DIRECTIONS
Write out the entries below exactly, from the first line to the one with "pp x).cores = s.cores := rfl", both ends included.
Segment Open
@[simp] theorem state_setPdata_member (s : State) (pp : Nat) (x : ParishData) : (s.setPdata pp x).member = s.member := rfl
@[simp] theorem state_setPdata_hart (s : State) (pp : Nat) (x : ParishData) : (s.setPdata pp x).hart = s.hart := rfl
@[simp] theorem state_setPdata_here (s : State) (pp : Nat) (x : ParishData) : (s.setPdata pp x).here = s.here := rfl
@[simp] theorem state_setPdata_others (s : State) (pp : Nat) (x : ParishData) : (s.setPdata pp x).others = s.others := rfl
@[simp] theorem state_setPdata_turns (s : State) (pp : Nat) (x : ParishData) : (s.setPdata pp x).turns = s.turns := rfl
@[simp] theorem state_setPdata_free (s : State) (pp : Nat) (x : ParishData) : (s.setPdata pp x).free = s.free := rfl
@[simp] theorem state_setPdata_clock (s : State) (pp : Nat) (x : ParishData) : (s.setPdata pp x).clock = s.clock := rfl
@[simp] theorem state_setPdata_mem (s : State) (pp : Nat) (x : ParishData) : (s.setPdata pp x).mem = s.mem := rfl
@[simp] theorem state_setPdata_poison (s : State) (pp : Nat) (x : ParishData) : (s.setPdata pp x).poison = s.poison := rfl
@[simp] theorem state_setPdata_cores (s : State) (pp : Nat) (x : ParishData) : (s.setPdata pp x).cores = s.cores := rfl
@[simp] theorem state_setPdata_crofts (s : State) (pp : Nat) (x : ParishData) : (s.setPdata pp x).crofts = s.crofts := rfl
@[simp] theorem state_setPdata_coh (s : State) (pp : Nat) (x : ParishData) : (s.setPdata pp x).coh = s.coh := rfl
@[simp] theorem state_setPdata_moots (s : State) (pp : Nat) (x : ParishData) : (s.setPdata pp x).moots = s.moots := rfl
@[simp] theorem state_setPdata_copyQ (s : State) (pp : Nat) (x : ParishData) : (s.setPdata pp x).copyQ = s.copyQ := rfl
@[simp] theorem state_setPdata_walkQ (s : State) (pp : Nat) (x : ParishData) : (s.setPdata pp x).walkQ = s.walkQ := rfl
@[simp] theorem state_setPdata_kickQ (s : State) (pp : Nat) (x : ParishData) : (s.setPdata pp x).kickQ = s.kickQ := rfl
@[simp] theorem state_setPdata_lockQ (s : State) (pp : Nat) (x : ParishData) : (s.setPdata pp x).lockQ = s.lockQ := rfl
@[simp] theorem state_setPdata_lockWait (s : State) (pp : Nat) (x : ParishData) : (s.setPdata pp x).lockWait = s.lockWait := rfl
@[simp] theorem state_setPdata_engTlb (s : State) (pp : Nat) (x : ParishData) : (s.setPdata pp x).engTlb = s.engTlb := rfl
@[simp] theorem state_setPdata_keys (s : State) (pp : Nat) (x : ParishData) : (s.setPdata pp x).keys = s.keys := rfl
@[simp] theorem state_setPdata_migs (s : State) (pp : Nat) (x : ParishData) : (s.setPdata pp x).migs = s.migs := rfl
@[simp] theorem state_setPdata_migrating (s : State) (pp : Nat) (x : ParishData) : (s.setPdata pp x).migrating = s.migrating := rfl
@[simp] theorem state_setPdata_window (s : State) (pp : Nat) (x : ParishData) : (s.setPdata pp x).window = s.window := rfl
@[simp] theorem state_setPdata_posts (s : State) (pp : Nat) (x : ParishData) : (s.setPdata pp x).posts = s.posts := rfl
@[simp] theorem state_setPdata_ranges (s : State) (pp : Nat) (x : ParishData) : (s.setPdata pp x).ranges = s.ranges := rfl
@[simp] theorem state_setPdata_funcs (s : State) (pp : Nat) (x : ParishData) : (s.setPdata pp x).funcs = s.funcs := rfl
@[simp] theorem state_setPdata_present (s : State) (pp : Nat) (x : ParishData) : (s.setPdata pp x).present = s.present := rfl
@[simp] theorem state_setPdata_self (s : State) (pp : Nat) (x : ParishData) : (s.setPdata pp x).self = s.self := rfl
@[simp] theorem state_setPdata_endpoints (s : State) (pp : Nat) (x : ParishData) : (s.setPdata pp x).endpoints = s.endpoints := rfl
@[simp] theorem state_setPdata_hashsel (s : State) (pp : Nat) (x : ParishData) : (s.setPdata pp x).hashsel = s.hashsel := rfl
@[simp] theorem state_setPdata_rates (s : State) (pp : Nat) (x : ParishData) : (s.setPdata pp x).rates = s.rates := rfl
@[simp] theorem state_setPdata_switching (s : State) (pp : Nat) (x : ParishData) : (s.setPdata pp x).switching = s.switching := rfl
@[simp] theorem state_setPdata_raslog (s : State) (pp : Nat) (x : ParishData) : (s.setPdata pp x).raslog = s.raslog := rfl
@[simp] theorem state_setPdata_raslost (s : State) (pp : Nat) (x : ParishData) : (s.setPdata pp x).raslost = s.raslost := rfl
@[simp] theorem state_setPdata_counts (s : State) (pp : Nat) (x : ParishData) : (s.setPdata pp x).counts = s.counts := rfl
@[simp] theorem state_setPdata_retired (s : State) (pp : Nat) (x : ParishData) : (s.setPdata pp x).retired = s.retired := rfl
@[simp] theorem state_setPdata_links (s : State) (pp : Nat) (x : ParishData) : (s.setPdata pp x).links = s.links := rfl
@[simp] theorem state_setPdata_waking (s : State) (pp : Nat) (x : ParishData) : (s.setPdata pp x).waking = s.waking := rfl
@[simp] theorem state_setPdata_reqHeld (s : State) (pp : Nat) (x : ParishData) : (s.setPdata pp x).reqHeld = s.reqHeld := rfl
@[simp] theorem state_setPdata_slotWrites (s : State) (pp : Nat) (x : ParishData) : (s.setPdata pp x).slotWrites = s.slotWrites := rfl
@[simp] theorem state_setPdata_cxlHeld (s : State) (pp : Nat) (x : ParishData) : (s.setPdata pp x).cxlHeld = s.cxlHeld := rfl
@[simp] theorem state_setPdata_updHeld (s : State) (pp : Nat) (x : ParishData) : (s.setPdata pp x).updHeld = s.updHeld := rfl
@[simp] theorem state_setPdata_lostDies (s : State) (pp : Nat) (x : ParishData) : (s.setPdata pp x).lostDies = s.lostDies := rfl
@[simp] theorem state_setPdata_carter (s : State) (pp : Nat) (x : ParishData) : (s.setPdata pp x).carter = s.carter := rfl
@[simp] theorem state_setPdata_recovery (s : State) (pp : Nat) (x : ParishData) : (s.setPdata pp x).recovery = s.recovery := rfl
@[simp] theorem state_setPdata_leaf (s : State) (pp : Nat) (x : ParishData) : (s.setPdata pp x).leaf = s.leaf := rfl
@[simp] theorem state_setPdata_hostOut (s : State) (pp : Nat) (x : ParishData) : (s.setPdata pp x).hostOut = s.hostOut := rfl
@[simp] theorem state_setPdata_timeout (s : State) (pp : Nat) (x : ParishData) : (s.setPdata pp x).timeout = s.timeout := rfl
@[simp] theorem state_setPdata_heldSaves (s : State) (pp : Nat) (x : ParishData) : (s.setPdata pp x).heldSaves = s.heldSaves := rfl

@[simp] theorem state_setCroft_member (s : State) (c : CroftId) (x : Croft) : (s.setCroft c x).member = s.member := rfl
@[simp] theorem state_setCroft_hart (s : State) (c : CroftId) (x : Croft) : (s.setCroft c x).hart = s.hart := rfl
@[simp] theorem state_setCroft_here (s : State) (c : CroftId) (x : Croft) : (s.setCroft c x).here = s.here := rfl
@[simp] theorem state_setCroft_others (s : State) (c : CroftId) (x : Croft) : (s.setCroft c x).others = s.others := rfl
@[simp] theorem state_setCroft_turns (s : State) (c : CroftId) (x : Croft) : (s.setCroft c x).turns = s.turns := rfl
@[simp] theorem state_setCroft_free (s : State) (c : CroftId) (x : Croft) : (s.setCroft c x).free = s.free := rfl
@[simp] theorem state_setCroft_clock (s : State) (c : CroftId) (x : Croft) : (s.setCroft c x).clock = s.clock := rfl
@[simp] theorem state_setCroft_mem (s : State) (c : CroftId) (x : Croft) : (s.setCroft c x).mem = s.mem := rfl
@[simp] theorem state_setCroft_poison (s : State) (c : CroftId) (x : Croft) : (s.setCroft c x).poison = s.poison := rfl
@[simp] theorem state_setCroft_cores (s : State) (c : CroftId) (x : Croft) : (s.setCroft c x).cores = s.cores := rfl
@[simp] theorem state_setCroft_parishes (s : State) (c : CroftId) (x : Croft) : (s.setCroft c x).parishes = s.parishes := rfl
@[simp] theorem state_setCroft_coh (s : State) (c : CroftId) (x : Croft) : (s.setCroft c x).coh = s.coh := rfl
@[simp] theorem state_setCroft_moots (s : State) (c : CroftId) (x : Croft) : (s.setCroft c x).moots = s.moots := rfl
@[simp] theorem state_setCroft_copyQ (s : State) (c : CroftId) (x : Croft) : (s.setCroft c x).copyQ = s.copyQ := rfl
@[simp] theorem state_setCroft_walkQ (s : State) (c : CroftId) (x : Croft) : (s.setCroft c x).walkQ = s.walkQ := rfl
@[simp] theorem state_setCroft_kickQ (s : State) (c : CroftId) (x : Croft) : (s.setCroft c x).kickQ = s.kickQ := rfl
@[simp] theorem state_setCroft_lockQ (s : State) (c : CroftId) (x : Croft) : (s.setCroft c x).lockQ = s.lockQ := rfl
@[simp] theorem state_setCroft_lockWait (s : State) (c : CroftId) (x : Croft) : (s.setCroft c x).lockWait = s.lockWait := rfl
@[simp] theorem state_setCroft_engTlb (s : State) (c : CroftId) (x : Croft) : (s.setCroft c x).engTlb = s.engTlb := rfl
@[simp] theorem state_setCroft_keys (s : State) (c : CroftId) (x : Croft) : (s.setCroft c x).keys = s.keys := rfl
@[simp] theorem state_setCroft_migs (s : State) (c : CroftId) (x : Croft) : (s.setCroft c x).migs = s.migs := rfl
@[simp] theorem state_setCroft_migrating (s : State) (c : CroftId) (x : Croft) : (s.setCroft c x).migrating = s.migrating := rfl
@[simp] theorem state_setCroft_window (s : State) (c : CroftId) (x : Croft) : (s.setCroft c x).window = s.window := rfl
@[simp] theorem state_setCroft_posts (s : State) (c : CroftId) (x : Croft) : (s.setCroft c x).posts = s.posts := rfl
@[simp] theorem state_setCroft_ranges (s : State) (c : CroftId) (x : Croft) : (s.setCroft c x).ranges = s.ranges := rfl
@[simp] theorem state_setCroft_funcs (s : State) (c : CroftId) (x : Croft) : (s.setCroft c x).funcs = s.funcs := rfl
@[simp] theorem state_setCroft_present (s : State) (c : CroftId) (x : Croft) : (s.setCroft c x).present = s.present := rfl
@[simp] theorem state_setCroft_self (s : State) (c : CroftId) (x : Croft) : (s.setCroft c x).self = s.self := rfl
@[simp] theorem state_setCroft_endpoints (s : State) (c : CroftId) (x : Croft) : (s.setCroft c x).endpoints = s.endpoints := rfl
@[simp] theorem state_setCroft_hashsel (s : State) (c : CroftId) (x : Croft) : (s.setCroft c x).hashsel = s.hashsel := rfl
@[simp] theorem state_setCroft_rates (s : State) (c : CroftId) (x : Croft) : (s.setCroft c x).rates = s.rates := rfl
@[simp] theorem state_setCroft_switching (s : State) (c : CroftId) (x : Croft) : (s.setCroft c x).switching = s.switching := rfl
@[simp] theorem state_setCroft_raslog (s : State) (c : CroftId) (x : Croft) : (s.setCroft c x).raslog = s.raslog := rfl
@[simp] theorem state_setCroft_raslost (s : State) (c : CroftId) (x : Croft) : (s.setCroft c x).raslost = s.raslost := rfl
@[simp] theorem state_setCroft_counts (s : State) (c : CroftId) (x : Croft) : (s.setCroft c x).counts = s.counts := rfl
@[simp] theorem state_setCroft_retired (s : State) (c : CroftId) (x : Croft) : (s.setCroft c x).retired = s.retired := rfl
@[simp] theorem state_setCroft_links (s : State) (c : CroftId) (x : Croft) : (s.setCroft c x).links = s.links := rfl
@[simp] theorem state_setCroft_waking (s : State) (c : CroftId) (x : Croft) : (s.setCroft c x).waking = s.waking := rfl
@[simp] theorem state_setCroft_reqHeld (s : State) (c : CroftId) (x : Croft) : (s.setCroft c x).reqHeld = s.reqHeld := rfl
@[simp] theorem state_setCroft_slotWrites (s : State) (c : CroftId) (x : Croft) : (s.setCroft c x).slotWrites = s.slotWrites := rfl
@[simp] theorem state_setCroft_cxlHeld (s : State) (c : CroftId) (x : Croft) : (s.setCroft c x).cxlHeld = s.cxlHeld := rfl
@[simp] theorem state_setCroft_updHeld (s : State) (c : CroftId) (x : Croft) : (s.setCroft c x).updHeld = s.updHeld := rfl
@[simp] theorem state_setCroft_lostDies (s : State) (c : CroftId) (x : Croft) : (s.setCroft c x).lostDies = s.lostDies := rfl
@[simp] theorem state_setCroft_carter (s : State) (c : CroftId) (x : Croft) : (s.setCroft c x).carter = s.carter := rfl
@[simp] theorem state_setCroft_recovery (s : State) (c : CroftId) (x : Croft) : (s.setCroft c x).recovery = s.recovery := rfl
@[simp] theorem state_setCroft_leaf (s : State) (c : CroftId) (x : Croft) : (s.setCroft c x).leaf = s.leaf := rfl
@[simp] theorem state_setCroft_hostOut (s : State) (c : CroftId) (x : Croft) : (s.setCroft c x).hostOut = s.hostOut := rfl
@[simp] theorem state_setCroft_timeout (s : State) (c : CroftId) (x : Croft) : (s.setCroft c x).timeout = s.timeout := rfl
@[simp] theorem state_setCroft_heldSaves (s : State) (c : CroftId) (x : Croft) : (s.setCroft c x).heldSaves = s.heldSaves := rfl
Segment Closed
FINISHED TASK
@[simp] theorem state_setPdata_member (s : State) (pp : Nat) (x : ParishData) : (s.setPdata pp x).member = s.member := rfl
@[simp] theorem state_setPdata_hart (s : State) (pp : Nat) (x : ParishData) : (s.setPdata pp x).hart = s.hart := rfl
@[simp] theorem state_setPdata_here (s : State) (pp : Nat) (x : ParishData) : (s.setPdata pp x).here = s.here := rfl
@[simp] theorem state_setPdata_others (s : State) (pp : Nat) (x : ParishData) : (s.setPdata pp x).others = s.others := rfl
@[simp] theorem state_setPdata_turns (s : State) (pp : Nat) (x : ParishData) : (s.setPdata pp x).turns = s.turns := rfl
@[simp] theorem state_setPdata_free (s : State) (pp : Nat) (x : ParishData) : (s.setPdata pp x).free = s.free := rfl
@[simp] theorem state_setPdata_clock (s : State) (pp : Nat) (x : ParishData) : (s.setPdata pp x).clock = s.clock := rfl
@[simp] theorem state_setPdata_mem (s : State) (pp : Nat) (x : ParishData) : (s.setPdata pp x).mem = s.mem := rfl
@[simp] theorem state_setPdata_poison (s : State) (pp : Nat) (x : ParishData) : (s.setPdata pp x).poison = s.poison := rfl
@[simp] theorem state_setPdata_cores (s : State) (pp : Nat) (x : ParishData) : (s.setPdata pp x).cores = s.cores := rfl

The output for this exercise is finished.